Look below for the lines from the one with "let s := s.setLoops c (if s.txLoop" to the one with "let s := if s.idle", and copy exactly those lines, both ends included.

[TASK DATA — start]

-- ==== Sys2Proof/Machine/Converter.lean ====
section
/-! DEFINITION. Line converters: references, gain, open-input test, short protection and what stroke boundaries apply
(R57 to R85, R113 to R122, R129). -/

namespace Sys2Proof.Machine

/-- Carriers on REFL input k: those of crew k. -/
def crewCarriers (k : Nat) : List Nat := [3 * k, 3 * k + 1, 3 * k + 2]

/-! ## References (R63) -/

/-- A measured offset as 2400.02 reports it. -/
def reflOffsetOf (v : Int) : Int := max (-2147483647) (min 2147483647 v)

/-- The offline measurements on all converters of carrier c are abandoned and not counted (R99). -/
def State.calAbandonOffline (s : State) (c : Nat) : State := (s.calAbandonAdcs c).calAbandonDacs c

/-- The loops of a carrier enter holdover (R63 steps 1 and 2), one that is off staying so: the AGC window is abandoned (R83), and an
offline measurement (R99). -/
def State.toHoldover (s : State) (c : Nat) : State :=
  if s.rxLoop c = 0 ∧ s.txLoop c = 0 then s
  else
    let s := s.setLoops c (if s.txLoop c = 0 then 0 else 3) (if s.rxLoop c = 0 then 0 else 3) |>.set .xRelock c 0
      |>.agcRestart c |>.calAbandonOffline c
    let s := if s.idle c then s else (s.set .carrierRxTimingState c 3).crHold c
    (s.refreshConv c).refreshRx c

/-- The state of a REFL input as measured (R63): 0 absent, 1 within ±100 ppm, 2 outside. -/
def reflStateOf (present : Bool) (offset : Int) : Int :=
  if !present then 0 else if offset.natAbs ≤ 100000 then 1 else 2

/-- REFL input k as measured: its state, its offset in ppb, and an entry to state 0 or 2 counted (Table: Reference input
objects). -/
def State.reflMeasured (s : State) (k : Nat) (present : Bool) (offset : Int) : State :=
  let new := reflStateOf present offset
  let s := if new = 1 ∨ s.get .reflState k = new then s else s.bump .reflLosses k
  s.set .reflState k new |>.set .reflOffset k (if present then reflOffsetOf offset else -2147483648)

/-- REFL input k is lost: it stops, or is present beyond ±100 ppm (R63). A measurement within ±100 ppm is no loss. -/
def State.reflLoss (s : State) (k : Nat) (present : Bool) (offset : Int) : State :=
  let s := s.reflMeasured k present offset
  if s.get .reflState k = 1 then s
  else s.each (crewCarriers k) fun s c => if s.rxLoop c = 1 && !s.flag .xRelock c then s else s.toHoldover c

/-- REFL_LOSS (R63). -/
def execReflLoss (k : Fin 4) (present : Bool) (offset : Int) (s : State) : Host.Outcome State Fault Refusal :=
  s.live fun s => s.reflLoss k present offset

/-- Loop l (c receive, 12 + c transmit) locks: the sensor reading fixes its VCO band (R100). -/
def State.bandChosen (s : State) (l : Nat) : State :=
  s |>.set .xCalBand l (s.get .sensorValue (12 + l % 12)) |>.set .xCalBandLeft l 0 |>.set .xCalBandOn l 1

/-- The loops of a carrier that are on lock; each that was not locked chooses its band (R100). -/
def State.loopsLock (s : State) (c : Nat) : State :=
  let tx := s.txLoop c
  let rx := s.rxLoop c
  let s := s.setLoops c (if tx = 0 then 0 else 2) (if rx = 0 then 0 else 2)
  let s := if rx = 1 ∨ rx = 3 then s.bandChosen c else s
  if tx = 1 ∨ tx = 3 then s.bandChosen (12 + c) else s

/-- After a relock (R63 step 3, R35): a computed dispersion bank fits the rate served (R139); a carrier not in Idle goes to
Seeking, code 5, and one in Seeking restarts its survey. -/
def State.afterRelock (s : State) (c : Nat) : State :=
  let s := s.bankRefit (48 + c) (s.nat .xRxRate c)
  if s.idle c then (s.refreshConv c).refreshRx c
  else if s.get .carrierState c = 1 then
    let s := (s.surveyAll c).set .carrierRxTimingState c 1
    (((s.retune c (s.seekRate c)).seekState c).refreshConv c).refreshRx c
  else s.toSeeking c 5

/-- REFL input k is measured again; within tolerance, the loops in holdover on it relock (R63 step 3). -/
def State.reflRelock (s : State) (k : Nat) (offset : Int) : State :=
  let s := s.reflMeasured k true offset
  if s.get .reflState k ≠ 1 then s
  else s.each (crewCarriers k) fun s c =>
    if s.rxLoop c = 3 || s.txLoop c = 3 then (s.loopsLock c).afterRelock c else s

/-- REFL_RELOCK (R63). -/
def execReflRelock (k : Fin 4) (offset : Int) (s : State) : Host.Outcome State Fault Refusal :=
  s.live fun s => s.reflRelock k offset

/-- Queued repairs are begun: in Dormant, and on the way from Dormant or Haven to Trim in parallel with foreground calibration, up
to its end (R332; log entry 45). -/
def State.repairTime (s : State) : Bool :=
  let m := s.get .deviceModeState 0
  if s.flag .deviceModeBusy 0 then
    (m == 0 || m == 5) && s.get .xTarget 0 == 1
      && (!s.flag .xTrimReady 0 || carriers.any fun c => s.flag .xFgCal c)
  else m == 0
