-- ==== Sys2Proof/Machine/Calibration.lean ====
section
/-! DEFINITION. Converter calibration: correction sets, plausibility, foreground and background (R86 to R103).

Unit u is a converter: ADC a is u = a, DAC d is u = 48 + d. -/

namespace Sys2Proof.Machine

/-- Carrier of converter u. -/
def convCarrier (u : Nat) : Nat := u % 48 / 4
/-- Number of the converter within its kind, as the records of source 24 name it. DESIGN CHOICE (log entry 31): the spec
lists the converter as one item and gives it no numbering, so ADC n and DAC n read alike. -/
def convNumber (u : Nat) : Nat := u % 48

/-- Slots of converter u. -/
def slotsOf (u : Nat) : Nat := if u < 48 then 64 else 16

/-- A correction record (R87). -/
def packRecord (m : CalUnit) : Nat :=
  (m.skew % 2048).toNat * 2 ^ 21 + ((m.gain + 2048) % 4096).toNat * 2 ^ 9 + (m.offset % 512).toNat

/-- The nominal record. -/
def nominalRecord : Nat := 2048 * 2 ^ 9

/-- Offset, gain correction and skew of a record. -/
def recordOffset (r : Nat) : Int := if field r 8 1 = 1 then (field r 0 9 : Int) - 512 else field r 0 9
/-- Gain correction. -/
def recordGain (r : Nat) : Int := (field r 9 12 : Int) - 2048
/-- Skew. -/
def recordSkew (r : Nat) : Int := if field r 31 1 = 1 then (field r 21 11 : Int) - 2048 else field r 21 11

/-- D1xx.09 as bytes: nominal until a commit (R87). -/
def State.calRecords (s : State) (u : Nat) : List Byte :=
  let b := s.blob .convCalRecords u
  if b.isEmpty then (List.replicate (slotsOf u + 1) (leBytes 4 (nominalRecord : Int))).flatten else b

/-- D1xx.0A as bytes: slot n served by unit n until a commit. -/
def State.calMap (s : State) (u : Nat) : List Byte :=
  let b := s.blob .convCalSlotMap u
  if b.isEmpty then (List.range (slotsOf u)).map fun n => BitVec.ofNat 8 n else b

/-- D1xx.0C as bytes: 0.5 dB per code until measured. -/
def State.calVga (s : State) (u : Nat) : List Byte :=
  let b := s.blob .convCalVgaTable u
  if b.isEmpty then (List.range 37).flatMap fun n => leBytes 2 (50 * n : Nat) else b

/-- One record of a converter replaced. -/
def State.setRecord (s : State) (u slice v : Nat) : State :=
  s.setBlob .convCalRecords u
    ((s.calRecords u).take (4 * slice) ++ leBytes 4 (v : Nat) ++ (s.calRecords u).drop (4 * slice + 4))

/-- Records lost to an uncorrectable error take their reset value at a commit (R327). -/
def State.calDropLost (s : State) (u : Nat) : State :=
  s.each ((List.range (slotsOf u + 1)).filter fun k => s.flag .xCalLost (68 * u + k)) fun s k =>
    (s.setRecord u k nominalRecord).set .xCalLost (68 * u + k) 0

/-- Record of a unit in force. -/
def State.recordAt (s : State) (u slice : Nat) : Nat := leNat (((s.calRecords u).drop (4 * slice)).take 4)

/-- The compensated value the on-die references of carrier c are checked against, in 0.01 % of the fused value (R100). -/
def State.referenceAim (s : State) (c : Nat) : Int := 10000 + s.get .xRefTrim c

/-- Lowest limit code a measurement breaks; none where all hold (R89). An abandoned measurement breaks code 10 alone.
Codes 4 to 6 compare with the record in force and apply in background. aim is the compensated reference (R100). -/
def brokenLimit (aim : Int) (m : CalUnit) (old : Option Nat) : Option Nat :=
  if !m.completed then some 10
  else
    let c : List (Nat × Bool) :=
      [(1, decide (192 < m.offset.natAbs)), (2, decide (1310 < m.gain.natAbs)), (3, decide (400 < m.skew.natAbs)),
       (4, old.any fun r => decide (32 < (m.offset - recordOffset r).natAbs)),
       (5, old.any fun r => decide (163 < (m.gain - recordGain r).natAbs)),
       (6, old.any fun r => decide (40 < (m.skew - recordSkew r).natAbs)),
       (7, decide (500 ≤ m.residual)), (8, decide (aim < 50 * (m.reference - aim).natAbs))]
    (c.find? fun x => x.2).map fun x => x.1

/-- A result is refused: counted, its limit shown, source 24 raised (R89). -/
def State.calRefuse (s : State) (u slice limit : Nat) : State :=
  (s.bump .convCalRefusals u |>.set .convCalLastLimit u limit |>.set .convCalLastSlice u slice).raise
    (evCarrier (convCarrier u) 24) [u16 (convNumber u), u16 slice, u8 limit]

/-- The converter enters state 3 or 4: source 25 (R103). A second failing unit of a foreground calibration raises it in
state 4 too (R91). -/
def State.calStop (s : State) (u : Nat) (st : Int) : State :=
  if s.get .convCalState u = st ∧ st ≠ 4 then s
  else (s.set .convCalState u st).raise (evCarrier (convCarrier u) 25) []

/-! ## Foreground (R90 to R94) -/

/-- The measurement of unit k of a foreground calibration: the repeat where the first one fails limit 7 (R90); a list that
ends early leaves the rest abandoned. -/
def calUnitOf (m : CalConverter) (k : Nat) : CalUnit :=
  let first := m.units.getD k ⟨0, 0, 0, 0, 0, false⟩
  if first.completed ∧ 500 ≤ first.residual then ((m.repeats.find? fun e => e.1 == k).map (·.2)).getD first else first

/-- VGA code n within 0.25 dB of nominal (limit 9). -/
def vgaOk (m : CalConverter) (n : Nat) : Bool := decide ((m.vga.getD n (50 * n) - 50 * n).natAbs ≤ 25)

/-- The units of converter u that a foreground calibration leaves without a new record: those that fail (R91). -/
def State.calBad (s : State) (u : Nat) (m : CalConverter) : List Nat :=
  (List.range (slotsOf u + 1)).filter fun k =>
    (brokenLimit (s.referenceAim (convCarrier u)) (calUnitOf m k) none).isSome

/-- Converter u is frozen and not being recalibrated under R94: it keeps its set and its state (R98). -/
def State.calFrozen (s : State) (u : Nat) : Bool :=
  s.get .convCalState u == 3 && !s.bit .calFgBusy 0 (convCarrier u)

/-- Converter u ends its foreground calibration (R91, R88); the set of a frozen one is kept (R98). DESIGN CHOICE (log entry 31): a VGA code has no slice, so .07
and the record of its refusal carry 0xFF; a commit zeroes the fail runs of R96, and a converter that ends in state 4,
where nothing is committed, keeps them. -/
def State.calConverter (s : State) (u : Nat) (m : CalConverter) : State :=
  let n := slotsOf u
  let units := List.range (n + 1)
  let limit := fun k => brokenLimit (s.referenceAim (convCarrier u)) (calUnitOf m k) none
  let bad := s.calBad u m
  let s := s.each units fun s k => match limit k with
    | some l => s.calRefuse u k l
    | none => s
  if s.calFrozen u then s
  else
  let s :=
    if u < 48 then
      let s := s.each (List.range 37) fun s k => if vgaOk m k then s else s.calRefuse u 0xFF 9
      s.setBlob .convCalVgaTable u ((List.range 37).flatMap fun k =>
        leBytes 2 (if vgaOk m k then m.vga.getD k (50 * k) else 50 * k))
    else s
  match bad with
  | k :: _ :: _ => (s.set .convCalSuspect u (k : Nat)).calStop u 4
  | _ =>
    let old := s.calRecords u
    let rest := bad.headD n
    let s := s.setBlob .convCalRecords u (units.flatMap fun k =>
        if bad.contains k then (old.drop (4 * k)).take 4 else leBytes 4 (packRecord (calUnitOf m k) : Nat))
      |>.setBlob .convCalSlotMap u ((List.range n).map fun k => BitVec.ofNat 8 (if k < rest then k else k + 1))
      |>.set .convCalResting u rest |>.set .convCalSuspect u (if bad.isEmpty then 0xFF else rest)
      |>.set .xCalSlot u 0 |>.set .xCalLapStarted u 0
      |>.each units fun s k => (s.set .xCalFailRun (68 * u + k) 0).set .xCalLost (68 * u + k) 0
    if bad.isEmpty then s.set .convCalState u 1 else s.calStop u 3

/-- Foreground calibration of carrier c ends: its eight converters commit together (R92) and the open test starts
(R71). -/
def State.calComplete (s : State) (c : Nat) (adcs dacs : Vector CalConverter 4) : State :=
  if s.flag .xFgCal c then
    let s := s.each (channels c) fun s a => s.calConverter a (chan adcs a ⟨[], [], []⟩)
    let s := s.each (channels c) fun s d => s.calConverter (48 + d) (chan dacs d ⟨[], [], []⟩)
    let s := s.repairsGoOn |>.set .xFgCal c 0 |>.setBit .calFgBusy 0 c false
      |>.set .calFgDuration 0 ((s.get .xTicks 0 - s.get .xFgCalTick c) / 250)
      |>.set .carrierOpenTestBusy c 1
    s.refreshConv c
  else s

/-- The next background step of converter u is due: the interval that was in force at the last step has passed (R97). -/
def State.bgDue (s : State) (u : Nat) : Bool := s.usSince .xCalStepAt u (s.get .xCalStepLen u)

/-- FOREGROUND_CAL_COMPLETE (R91). -/
def execForegroundCalComplete (c : Fin 12) (adcs dacs : Vector CalConverter 4) (s : State) :
    Host.Outcome State Fault Refusal :=
  s.live fun s => s.calComplete c adcs dacs

/-- A foreground calibration under way is abandoned, previous sets staying in force (R99); refused with limit 10 where limit holds.
DESIGN CHOICE: D1xx.03 returns to what a recalibration found (log entry 48), and the abandonment is reported as one refusal per
converter, all eight of the carrier, with slice 0xFF (log entry 31). -/
def State.calAbandon (s : State) (c : Nat) (limit : Bool) : State :=
  if s.flag .xFgCal c then
    let s := if s.bit .calFgBusy 0 c then
        s.each ((channels c) ++ (channels c).map (48 + ·)) fun s u => s.set .convCalSuspect u (s.get .xCalSuspectWas u)
      else s
    let s := s.set .xFgCal c 0 |>.setBit .calFgBusy 0 c false
    let s := if limit then s.each (channels c) fun s n => (s.calRefuse n 0xFF 10).calRefuse (48 + n) 0xFF 10 else s
    s.refreshConv c
  else s

/-- D000.01 written in Trim: the named carriers recalibrate, with no suspect units (R94). Bits 15:12 are ignored. -/
def writeRecal (v : Int) (s : State) : State × Answer :=
  let l := carriers.filter fun c => bitOf v.toNat c
  if l.any fun c => s.flag .xFgCal c then (s, refusedWith 0x0A)
  else
    (s.each l fun s c =>
      let s := (s.set .xFgCal c 1 |>.setBit .calFgBusy 0 c true).set .xFgCalTick c (s.get .xTicks 0)
      (s.each ((channels c) ++ (channels c).map (48 + ·)) fun s u =>
        (s.set .xCalSuspectWas u (s.get .convCalSuspect u)).set .convCalSuspect u 0xFF).refreshConv c,
     accepted)

/-- RECAL_REQUEST (R94). -/
def execRecalRequest (cl : Client) (mask : Fin 65536) (s : State) : Host.Outcome State Fault Refusal :=
  .next (s.serveWrite cl .calFgRequest 0 (.int mask.val) (writeRecal mask.val))

/-! ## Background (R95 to R99) -/

/-- A background step (R96): the resting unit takes the next slot, a commit (R88), and the displaced one is measured
offline. It waits while the loop relocks or is in holdover (R99). -/
def State.bgStep (s : State) (u : Nat) : State :=
  let c := convCarrier u
  let st := s.get .convCalState u
  let held := if u < 48 then s.rxHeld c else s.txLoop c != 2
  if !s.bgOn || (st != 1 && st != 2) || s.flag .xCalBusy u || held || !s.bgDue u then s
  else
    let slot := s.nat .xCalSlot u
    let p := ((s.calMap u).getD slot 0).toNat
    let s := s.setBlob .convCalSlotMap u ((s.calMap u).set slot (BitVec.ofNat 8 (s.nat .convCalResting u)))
    let s := s.calDropLost u |>.set .convCalResting u p |>.set .xCalBusy u 1 |>.set .convCalState u 2
      |>.set .xCalSlot u ((slot + 1) % slotsOf u : Nat)
    let s := (s.markTick .xCalStepAt u).set .xCalStepLen u (s.get (if u < 48 then .calBgAdcInterval else .calBgDacInterval) 0)
    if slot = 0 then
      let s := if s.flag .xCalLapStarted u then
          s.set .convCalLapTime u ((s.get .xTicks 0 - s.get .xCalLapTick u) / 250)
        else s
      (s.set .xCalLapStarted u 1).set .xCalLapTick u (s.get .xTicks 0)
    else s

/-- BG_CAL_STEP_START (R96). -/
def execBgCalStepStart (u : Fin 96) (s : State) : Host.Outcome State Fault Refusal := s.live fun s => s.bgStep u

/-- The offline measurement of unit p ends with record m: accepted, or refused; three refusals in a row make the unit
suspect (R96). -/
def State.bgJudge (s : State) (u p : Nat) (m : CalUnit) : State :=
  match brokenLimit (s.referenceAim (convCarrier u)) m (some (s.recordAt u p)) with
  | none => (s.setRecord u p (packRecord m)).set .xCalFailRun (68 * u + p) 0 |>.set .xCalLost (68 * u + p) 0
  | some l =>
    let s := (s.calRefuse u p l).set .xCalFailRun (68 * u + p) (s.get .xCalFailRun (68 * u + p) + 1)
    if s.get .xCalFailRun (68 * u + p) = 3 then (s.set .convCalSuspect u p).calStop u 3 else s

/-- The unit that serves the slot of the step under way: R of R96. -/
def State.calServing (s : State) (u : Nat) : Nat :=
  ((s.calMap u).getD ((s.nat .xCalSlot u + slotsOf u - 1) % slotsOf u) 0).toNat

/-- The offline measurement ends. The skew of an ADC slice is the measured difference plus the recorded skew of the unit
beside it (R96). -/
def State.bgResult (s : State) (u : Nat) (m : CalUnit) : State :=
  if s.flag .xCalBusy u then
    let m := if u < 48 then { m with skew := m.skew + recordSkew (s.recordAt u (s.calServing u)) } else m
    ((s.set .xCalBusy u 0 |>.bump .convCalSteps u).bgJudge u (s.nat .convCalResting u) m).refreshBgAt u
  else s

/-- BG_CAL_MEASURE_COMPLETE (R96). -/
def execBgCalMeasureComplete (u : Fin 96) (m : CalUnit) (s : State) : Host.Outcome State Fault Refusal :=
  s.live fun s => s.bgResult u m

/-- D000.04 written: a step under way finishes, no other starts (R99). -/
def writeBgEnable (v : Int) (s : State) : State × Answer := ((s.set .calBgEnable 0 v).refreshBg, accepted)

end Sys2Proof.Machine
end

[TASK DATA — finish]

> [TASK ANSWER]
    let s := s.setLoops c (if s.txLoop c = 0 then 0 else 3) (if s.rxLoop c = 0 then 0 else 3) |>.set .xRelock c 0
      |>.agcRestart c |>.calAbandonOffline c
    let s := if s.idle c then s else (s.set .carrierRxTimingState c 3).crHold c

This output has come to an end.